OperationTime Complexity
EnqueueO(1)
DequeueO(1)
FrontO(1)

Hash Tables: Fast Lookup Magic

Hash tables are the superheroes of data structures. They provide O(1) average-case lookup, insertion, and deletion by using a hash function to compute an index into an array.

How Hash Tables Work

  1. A hash function converts a key into a numeric index
  2. The value is stored at that index in the underlying array
  3. Collisions (two keys mapping to the same index) are handled via chaining or open addressing

Code Example in Python

   # Using Python's built-in dictionary (hash table)
phonebook = {}

# Insert (O(1))
phonebook["Alice"] = "555-1234"
phonebook["Bob"] = "555-5678"
phonebook["Charlie"] = "555-9999"

# Lookup (O(1))
print(phonebook["Bob"])  # Output: 555-5678

# Check existence (O(1))
if "Alice" in phonebook:
    print("Alice found!")

# Delete (O(1))
del phonebook["Charlie"]

# Iterate
for name, number in phonebook.items():
    print(f"{name}: {number}")

Code Example: Custom Hash Table Implementation

   class HashTable:
    def __init__(self, size=100):
        self.size = size
        self.table = [[] for _ in range(size)]

    def _hash(self, key):
        return hash(key) % self.size

    def put(self, key, value):
        index = self._hash(key)
        bucket = self.table[index]

        for i, (k, v) in enumerate(bucket):
            if k == key:
                bucket[i] = (key, value)
                return
        bucket.append((key, value))

    def get(self, key):
        index = self._hash(key)
        bucket = self.table[index]

        for k, v in bucket:
            if k == key:
                return v
        return None

    def delete(self, key):
        index = self._hash(key)
        bucket = self.table[index]

        for i, (k, v) in enumerate(bucket):
            if k == key:
                del bucket[i]
                return True
        return False

# Usage
ht = HashTable()
ht.put("name", "Alice")
ht.put("age", 30)
print(ht.get("name"))  # Output: Alice

Time Complexity (Average Case)

OperationTime Complexity
LookupO(1)
InsertO(1)
DeleteO(1)
SearchO(1)

When Hash Tables Excel

  • Fast lookups are critical
  • You have key-value pairs (like dictionaries)
  • You’re building a cache system
  • You need to track unique values (using a set)
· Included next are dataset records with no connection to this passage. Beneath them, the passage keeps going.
-- ==== Sys2Proof/Machine/Operands.lean ====
section
/-! DEFINITION. The operand forms of the link: the enumeration codes of section 10.4 in both directions
(a code outside its set is `none`, which the owner answers RANGE, R199), the reply statuses, and the
byte layouts of the notices and of the session record (sections 10.6 to 10.8). -/
namespace Sys2Proof.Machine
open Sys2Proof

/-! ## Reply statuses -/

inductive Status where
  | ok | clamped | busy | state | range | length | unknown | full | latched | noRecord | mismatch
  | notFound
deriving DecidableEq, Repr

def Status.code : Status → Byte
  | .ok => 0 | .clamped => 1 | .busy => 2 | .state => 3 | .range => 4 | .length => 5 | .unknown => 6
  | .full => 7 | .latched => 8 | .noRecord => 9 | .mismatch => 10 | .notFound => 11

/-- A reply that carries its status alone (R187). -/
def bare (st : Status) : List Byte := [st.code]

/-! ## Enumerations a request carries -/

def boolOf : Byte → Option Bool
  | 0 => some false
  | 1 => some true
  | _ => none

def profileOf : Byte → Option Profile
  | 0 => some .ac
  | 1 => some .dc
  | _ => none

def policyOf : Byte → Option Policy
  | 0 => some .heatFirst
  | 1 => some .chargeFirst
  | _ => none

def holdFilterOf : Byte → Option HoldFilter
  | 0 => some .direct
  | 1 => some .confirmed
  | _ => none

def heatPolicyOf : Byte → Option HeatPolicy
  | 0 => some .inletOnly
  | 1 => some .inletOrPack
  | _ => none

def sectionOf : Byte → Option Section
  | 0 => some .pack
  | 1 => some .heater
  | 2 => some .inlet
  | _ => none

def scanModeOf : Byte → Option ScanMode
  | 0 => some .off
  | 1 => some .single
  | 2 => some .periodic
  | 3 => some .continuous
  | _ => none

def heaterBillingOf : Byte → Option HeaterBilling
  | 0 => some .account
  | 1 => some .operator
  | _ => none

def routeOf : Byte → Option Route
  | 0 => some .none
  | 1 => some .notice
  | 2 => some .alert
  | 3 => some .both
  | _ => none

/-- ISO_MEASURE's target: a section, or PASS. -/
inductive MeasureTarget where
  | pass
  | sec (s : Section)
deriving DecidableEq, Repr

def measureTargetOf : Byte → Option MeasureTarget
  | 0 => some (.sec .pack)
  | 1 => some (.sec .heater)
  | 2 => some (.sec .inlet)
  | 3 => some .pass
  | _ => none

/-- R56: the level used for a level_range and level_step (LOW is `false`), and whether it differs from
the one named. -/
def levelUsed (high : Bool) (step : Nat) : Level × Bool :=
  match high, step with
  | false, 0 => (.l1, true)
  | false, 1 => (.l1, false)
  | false, 2 => (.l2, false)
  | false, 3 => (.l3, false)
  | false, 4 => (.l4, false)
  | false, 5 => (.l5, false)
  | false, 6 => (.l6, false)
  | false, 7 => (.l7, false)
  | false, 8 => (.l8, false)
  | false, _ => (.l8, true)
  | true, 5 => (.h5, false)
  | true, 6 => (.h6, false)
  | true, 7 => (.h7, false)
  | true, 8 => (.h8, false)
  | true, n => if n ≤ 4 then (.l8, true) else (.h8, true)

/-! ## Enumerations the part sends -/

def boolCode (b : Bool) : Nat := if b then 1 else 0

def Profile.code : Profile → Nat
  | .ac => 0 | .dc => 1

def Policy.code : Policy → Nat
  | .heatFirst => 0 | .chargeFirst => 1

def SeqState.code : SeqState → Nat
  | .idle => 0 | .waitingRest => 1 | .connect => 2 | .isocheck => 3 | .precharge => 4 | .energy => 5
  | .taper => 6 | .release => 7

def EndCause.code : EndCause → Nat
  | .hostStop => 1 | .complete => 2 | .cap => 3 | .offerStale => 4 | .holdTimeout => 5
  | .inletIso => 6 | .isocheckFail => 7 | .isocheckTimeout => 8 | .isoFault => 9 | .contactor => 10
  | .unplug => 11 | .packOff => 12 | .mainsLoss => 13 | .inletHot => 14

/-- 0 is the absent cause. -/
def endCauseCode : Option EndCause → Nat
  | none => 0
  | some c => c.code

def OfferState.code : OfferState → Nat
  | .empty => 0 | .live => 1 | .stale => 2

def OfferSource.code : OfferSource → Nat
  | .none => 0 | .line => 1 | .host => 2

def HeatState.code : HeatState → Nat
  | .idle => 0 | .pending => 1 | .check => 2 | .on => 3 | .satisfied => 4

def HeatSource.code : HeatSource → Nat
  | .none => 0 | .inlet => 1 | .pack => 2

def HeatEnd.code : HeatEnd → Nat
  | .expired => 1 | .cancelled => 2 | .isoFault => 3 | .isoCheck => 4 | .restart => 5
  | .superseded => 6 | .sourceLost => 7 | .element => 8

/-- 0 is no cause. -/
def heatEndCode : Option HeatEnd → Nat
  | none => 0
  | some c => c.code

def ScanMode.code : ScanMode → Nat
  | .off => 0 | .single => 1 | .periodic => 2 | .continuous => 3

def Slot.code : Slot → Nat
  | .sequencer => 0 | .heater => 1 | .host => 2 | .scan => 3

/-- Network state; 0 is FREE. -/
def netCode : Option Measurement → Nat
  | none => 0
  | some m => match m.phase with
    | .settleA => 1
    | .sampleA => 2
    | .settleB => 3
    | .sampleB => 4

def IsoLevel.code : IsoLevel → Nat
  | .normal => 0 | .warning => 1 | .fault => 2

def Gate.code : Gate → Nat
  | .closed => 0 | .opened => 1

def Timing.code : Timing → Nat
  | .timed => 0
  | .mains _ _ => 1

def Timing.cycles : Timing → Nat
  | .timed => 0
  | .mains c _ => c

def SampleKind.code : SampleKind → Nat
  | .full => 0 | .boundary => 1 | .gateClose => 2 | .mainsLoss => 2

/-- Partial cause; 0 is none. -/
def SampleKind.partialCode : SampleKind → Nat
  | .full => 0 | .boundary => 0 | .gateClose => 1 | .mainsLoss => 2

/-- The sample is PARTIAL (R120). -/
def SampleKind.isPartial : SampleKind → Bool
  | .gateClose | .mainsLoss => true
  | .full | .boundary => false

def Destination.code : Destination → Nat
  | .none => 0 | .session => 1 | .run => 2

def FaultCase.code : FaultCase → Nat
  | .closeCheck => 0 | .opened => 1 | .weld => 2 | .coldStart => 3

def SensorId.code : SensorId → Nat
  | .pack n => n.val
  | .inletPin => 4
  | .element => 5

def SensorReason.code : SensorReason → Nat
  | .markedInvalid => 0 | .outOfRange => 1

def LinkReason.code : LinkReason → Nat
  | .gap => 0 | .length => 1 | .check => 2 | .overrun => 3

/-! ## Field forms (R196) -/

/-- A limit in a u16: unlimited is the largest value. -/
def putLimit16 : Limit → List Byte
  | .upTo n => putU16 n
  | .unlimited => putU16 Config.max16

/-- A limit in a u32. -/
def putLimit32 : Limit → List Byte
  | .upTo n => putU32 n
  | .unlimited => putU32 Config.max32

/-- A temperature in an i8: UNKNOWN is −128. -/
def putTemp : Option Int → List Byte
  | some t => putI8 t
  | none => putI8 (-128)

def putU32s (v : Vector Nat 4) : List Byte := putU32 v[0] ++ putU32 v[1] ++ putU32 v[2] ++ putU32 v[3]

/-! ## The data of a notice (section 10.8) -/

/-- The run part of HEAT_STATE: duration, energies, highest level, end cause; zeros when absent. -/
def putRun : Option RunRecord → List Byte
  | none => putU8 0 ++ putU32 0 ++ putI32 0 ++ putU32 0 ++ putU8 0 ++ putU8 0
  | some r =>
      let ended := match r.ended with
        | some (t, _) => t
        | none => r.start
      putU8 1 ++ putU32 (ageMs ended r.start) ++ putI32 r.packEnergy ++ putU32 r.heaterEnergy
        ++ putU8 r.highest.code ++ putU8 (heatEndCode (r.ended.map (·.2)))

/-- Outcome, reason, bus voltages, resistances, figure and OVER of ISO_RESULT. -/
def putOutcome : IsoOutcome → List Byte
  | .result vbA vbB rp rn rIso figure isOver =>
      putU8 0 ++ putU8 0 ++ putU16 vbA ++ putU16 vbB ++ putU16 rp ++ putU16 rn ++ putU16 rIso
        ++ putU32 figure ++ putU8 (boolCode isOver)
  | .dead vbA vbB =>
      putU8 1 ++ putU8 0 ++ putU16 vbA ++ putU16 vbB ++ putU16 0 ++ putU16 0 ++ putU16 0
        ++ putU32 0 ++ putU8 0
  | .tolerance vbA vbB =>
      putU8 2 ++ putU8 0 ++ putU16 vbA ++ putU16 vbB ++ putU16 0 ++ putU16 0 ++ putU16 0
        ++ putU32 0 ++ putU8 0
  | .polarity vbA vbB =>
      putU8 2 ++ putU8 1 ++ putU16 vbA ++ putU16 vbB ++ putU16 0 ++ putU16 0 ++ putU16 0
        ++ putU32 0 ++ putU8 0

def EventData.bytes : EventData → List Byte
  | .restarted warm => putU8 (boolCode warm)
  | .contactorFault c held => putU8 c.code ++ putU8 (boolCode held)
  | .isoLevel sec before after cause =>
      putU8 sec.num ++ putU8 before.code ++ putU8 after.code ++ putU32 (cause.getD Config.max32)
  | .mainsLoss cycles duration => putU8 cycles ++ putU32 duration
  | .offerStale source iOff vOff pOff =>
      putU8 source.code ++ putU16 iOff ++ putLimit16 vOff ++ putLimit32 pOff
  | .sensorFault sensor reason => putU8 sensor.code ++ putU8 reason.code
  | .linkError reason => putU8 reason.code
  | .sessionPhase st cause => putU8 st.code ++ putU8 (endCauseCode cause)
  | .heatState st source level cause run =>
      putU8 st.code ++ putU8 source.code ++ putU8 (levelCode level) ++ putU8 (heatEndCode cause)
        ++ putRun run
  | .isoResult sec slot outcome => putU8 sec.num ++ putU8 slot.code ++ putOutcome outcome
  | .isoOverwrite sec => putU8 sec.num
  | .sessionEnd sequence cause => putU32 sequence ++ putU8 cause.code
  | .recordReady sequence closed => putU32 sequence ++ putU8 closed
  | .queueLow free => putU8 free

/-- Kind of a notice frame (section 10.2). -/
def noticeKind : Byte := 0x70

/-- R171, section 10.8: the payload of a notice for kind `k`, built at `now` ms. -/
def noticePayload (e : Evt) (k : Fin 14) (now : Nat) : List Byte :=
  let r := e.at k
  match r.latest with
  | some (t, d) =>
      putU8 k.val ++ putU8 r.count ++ putU16 e.pendingSet ++ putU32 (ageMs now t) ++ d.bytes
  | none => putU8 k.val ++ putU8 r.count ++ putU16 e.pendingSet ++ putU32 0

/-! ## The session record (section 10.7) -/

def ClosedRecord.bytes (r : ClosedRecord) : List Byte :=
  putU32 r.sequence ++ putU32 r.account
    ++ putU8 (r.profile.code + 2 * r.policy.code + 16 * boolCode r.untimed
        + 32 * boolCode r.partial_ + 64 * boolCode r.minIso.isSome)
    ++ putU8 r.endCause.code ++ putU8 r.generation ++ putU8 0
    ++ putU16 r.startDay ++ putU32 r.startSeconds ++ putU16 r.endDay ++ putU32 r.endSeconds
    ++ putU32s r.band ++ putU32s r.heaterBand ++ putI32 r.netPack ++ putU32 r.cost
    ++ (match r.minIso with
        | some f => putU32 f
        | none => [])

end Sys2Proof.Machine
end

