-- ==== Sys2Proof/Machine/Restart.lean ====
section
/-! DEFINITION. The two resets: the warm restart (R194 and each block's own rule) and the cold start (R195
and each block's own rule). -/
namespace Sys2Proof.Machine
open Sys2Proof

/-- R29, R148: a pending start is discarded. -/
def discardStart (s : State) : State :=
  match s.seq.pendingStart with
  | none => s
  | some _ => cancelStart s

/-- R97: ISM's part, up to the resumption of the scan: a measurement in flight is discarded, the slots
are emptied and scan-busy is cleared. -/
def restartIsm (s : State) : State :=
  let s := discard s
  s.withIsm { s.ism with
    slotSeq := false, slotHeater := false, slotHost := none
    scan := { s.ism.scan with busy := false, step := none, measured := false } }

/-- R97: the scan resumes; `wasBusy` tells whether a pass was running before the restart. -/
def resumeScan (wasBusy : Bool) (s : State) : State :=
  match s.ism.scan.mode with
  | .off | .single => s
  | .periodic =>
      let s := withScan (fun c => { c with timer := some (s.nowMs + c.period * 1000) }) s
      if wasBusy then withScan Scan.startPass s else s
  | .continuous => withScan Scan.startPass s

/-- R51: ALC's part. DESIGN CHOICE (log entry 31): the emptied offer record is taken as an offer change
of R41, so I_acc is evaluated anew, also where no start and no heat request ended. -/
def restartAlc (s : State) : State := allocate (emptyOfferRecord s)

/-- R136: MTR's part; the last sample of an active run has been accumulated by HTR's end of it. -/
def restartMtr (s : State) : State :=
  s.withMtr { s.mtr with
    residues := zeroResidues, lastSample := none, timing := .timed, intervalStart := s.time }

/-- R194: the warm restart takes effect. -/
def warmRestart (s : State) : State :=
  let wasBusy := s.ism.scan.busy
  let s := discardStart (endRequest .restart s)
  let s := restartMtr (restartAlc (restartIsm s))
  let s := raise (.restarted true) (resumeScan wasBusy s)
  s.withLnk { s.lnk with restartPending := false }

/-- R28, R135, R176, R195: the part when the start-up of a cold start is complete: `State.startUp` at
time 0, with the levels the input pins have and the commands that wait; with DCC_FB closed the
contactor fault latch is set with the lock held, after RESTARTED. -/
def coldStart (s : State) : State :=
  let t := (State.startUp.withInputs s.inputs).withPending s.pending
  if s.inputs.dccFb then
    let t := t.withSeq { t.seq with lockCmd := true }
    setFaultLatch .coldStart true t
  else t

end Sys2Proof.Machine
end

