-- ==== Sys2Proof/Machine/MtrCommands.lean ====
section
/-! DEFINITION. MTR's request (METER_QUERY), the zero crossing, and the ends of intervals. -/
namespace Sys2Proof.Machine
open Sys2Proof

/-! ## METER_QUERY (R134, section 10.6) -/

/-- Offsets 8 to 31: the last sample; its age is whole ms of the µs since its end (log entry 26). -/
def sampleBytes (time : Nat) : Option Sample → List Byte
  | some q =>
      putU8 1 ++ putU32 (capAt Config.max32 ((time - q.endUs) / 1000)) ++ putU32 q.duration
        ++ putU8 (boolCode q.cycles.isSome) ++ putU8 (q.cycles.getD 0) ++ putU8 q.kind.code
        ++ putU8 q.kind.partialCode ++ putU32 q.powers.inlet.toNat ++ putU16 q.powers.heater.toNat
        ++ putI32 q.powers.pack ++ putU8 q.destination.code
  | none =>
      putU8 0 ++ putU32 0 ++ putU32 0 ++ putU8 0 ++ putU8 0 ++ putU8 0 ++ putU8 0 ++ putU32 0
        ++ putU16 0 ++ putU32 0 ++ putU8 0

/-- Offsets 44 to 80: the open session's accumulators. -/
def sessionBytes : Option OpenRecord → List Byte
  | some r => putU8 1 ++ putU32s r.band ++ putU32s r.heaterBand ++ putI32 r.netPack
  | none => putU8 0 ++ putU32s (Vector.replicate 4 0) ++ putU32s (Vector.replicate 4 0) ++ putU32 0

/-- Offsets 81 to 89: the accumulators of an active run. -/
def runBytes (s : State) : List Byte :=
  match s.htr.run with
  | some r =>
    if r.ended.isNone then putU8 1 ++ putI32 r.packEnergy ++ putU32 r.heaterEnergy
    else putU8 0 ++ putU32 0 ++ putU32 0
  | none => putU8 0 ++ putU32 0 ++ putU32 0

def meterReply (s : State) : List Byte :=
  let m := s.mtr
  Status.ok.code :: putU8 m.gate.code ++ putU8 m.timing.code ++ putU32 (s.time - m.intervalStart)
    ++ putU8 m.timing.cycles ++ sampleBytes s.time m.lastSample
    ++ putU32 m.residues.inlet ++ putU32 m.residues.heater ++ putU32 m.residues.pack
    ++ sessionBytes s.bil.openRec ++ runBytes s

def meterQueryOwner : Owner := fun s => (s, meterReply s)

def execMeterQuery (a : Arrival) (s : State) : Host.Outcome State Fault Refusal :=
  .next (requestArrival a Request.meterQuery.kind meterQueryOwner s)

/-! ## Zero crossings (R124, R125) -/

def setTiming (t : Timing) (s : State) : State := s.withMtr { s.mtr with timing := t }

/-- R124: crossings are counted while the gate is OPEN in an AC session. -/
def countsCrossings (s : State) : Bool := s.mtr.gate == .opened && s.acSession

/-- R125: a crossing counted in MAINS timing. -/
def mainsCrossing (cycles : Nat) (s : State) : State :=
  let s := setTiming (.mains (cycles + 1) s.time) s
  if Config.cyclesPerInterval ≤ cycles + 1 then
    capTest (setTiming (.mains 0 s.time) (closeInterval .full s))
  else s

def crossingArrival (s : State) : State :=
  if countsCrossings s then
    match s.mtr.timing with
    | .timed => capTest (setTiming (.mains 0 s.time) (closeInterval .boundary s))
    | .mains cycles _ => mainsCrossing cycles s
  else s

def execZeroCrossing (a : Arrival) (s : State) : Host.Outcome State Fault Refusal :=
  .next (finish s (crossingArrival (arrive a s)))

/-! ## Ends of intervals -/

/-- R123: 200,000 µs have passed in TIMED timing. -/
def timedEnd (s : State) : State :=
  match s.mtr.timing with
  | .timed =>
    if s.mtr.intervalStart + Config.timedInterval ≤ s.time then capTest (closeInterval .full s)
    else s
  | .mains _ _ => s

def execTimedIntervalEnd (a : Arrival) (s : State) : Host.Outcome State Fault Refusal :=
  .next (finish s (timedEnd (arrive a s)))

/-- R126: a mains loss is detected. The cap test belongs to step 1's sample. -/
def loseMains (cycles : Nat) (s : State) : State :=
  let duration := s.time - s.mtr.intervalStart
  let s := capTest (setTiming .timed (closeInterval .mainsLoss s))
  endDelivery .mainsLoss (raise (.mainsLoss cycles duration) s)

def mainsLossArrival (s : State) : State :=
  match s.mtr.timing with
  | .timed => s
  | .mains cycles last =>
    if s.mtr.gate = .opened ∧ last + Config.mainsLossTime ≤ s.time then loseMains cycles s else s

def execMainsLoss (a : Arrival) (s : State) : Host.Outcome State Fault Refusal :=
  .next (finish s (mainsLossArrival (arrive a s)))

end Sys2Proof.Machine
end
Trees: Hierarchical Structure

Trees are hierarchical data structures with a root node and child nodes. The most common is the Binary Search Tree (BST), where each node has at most two children, and left children are smaller than the parent.

Why Trees Matter

Trees power some of the most important data structures in computing:

  • File systems: Directories and files
  • Databases: Indexes for fast querying
  • Compilers: Abstract Syntax Trees (AST)
  • DOM: Web page structure

Code Example: Binary Search Tree in Python

   class TreeNode:
    def __init__(self, key):
        self.key = key
        self.left = None
        self.right = None

class BST:
    def __init__(self):
        self.root = None

    def insert(self, key):
        self.root = self._insert_recursive(self.root, key)

    def _insert_recursive(self, node, key):
        if node is None:
            return TreeNode(key)
        if key < node.key:
            node.left = self._insert_recursive(node.left, key)
        else:
            node.right = self._insert_recursive(node.right, key)
        return node

    def search(self, key):
        return self._search_recursive(self.root, key)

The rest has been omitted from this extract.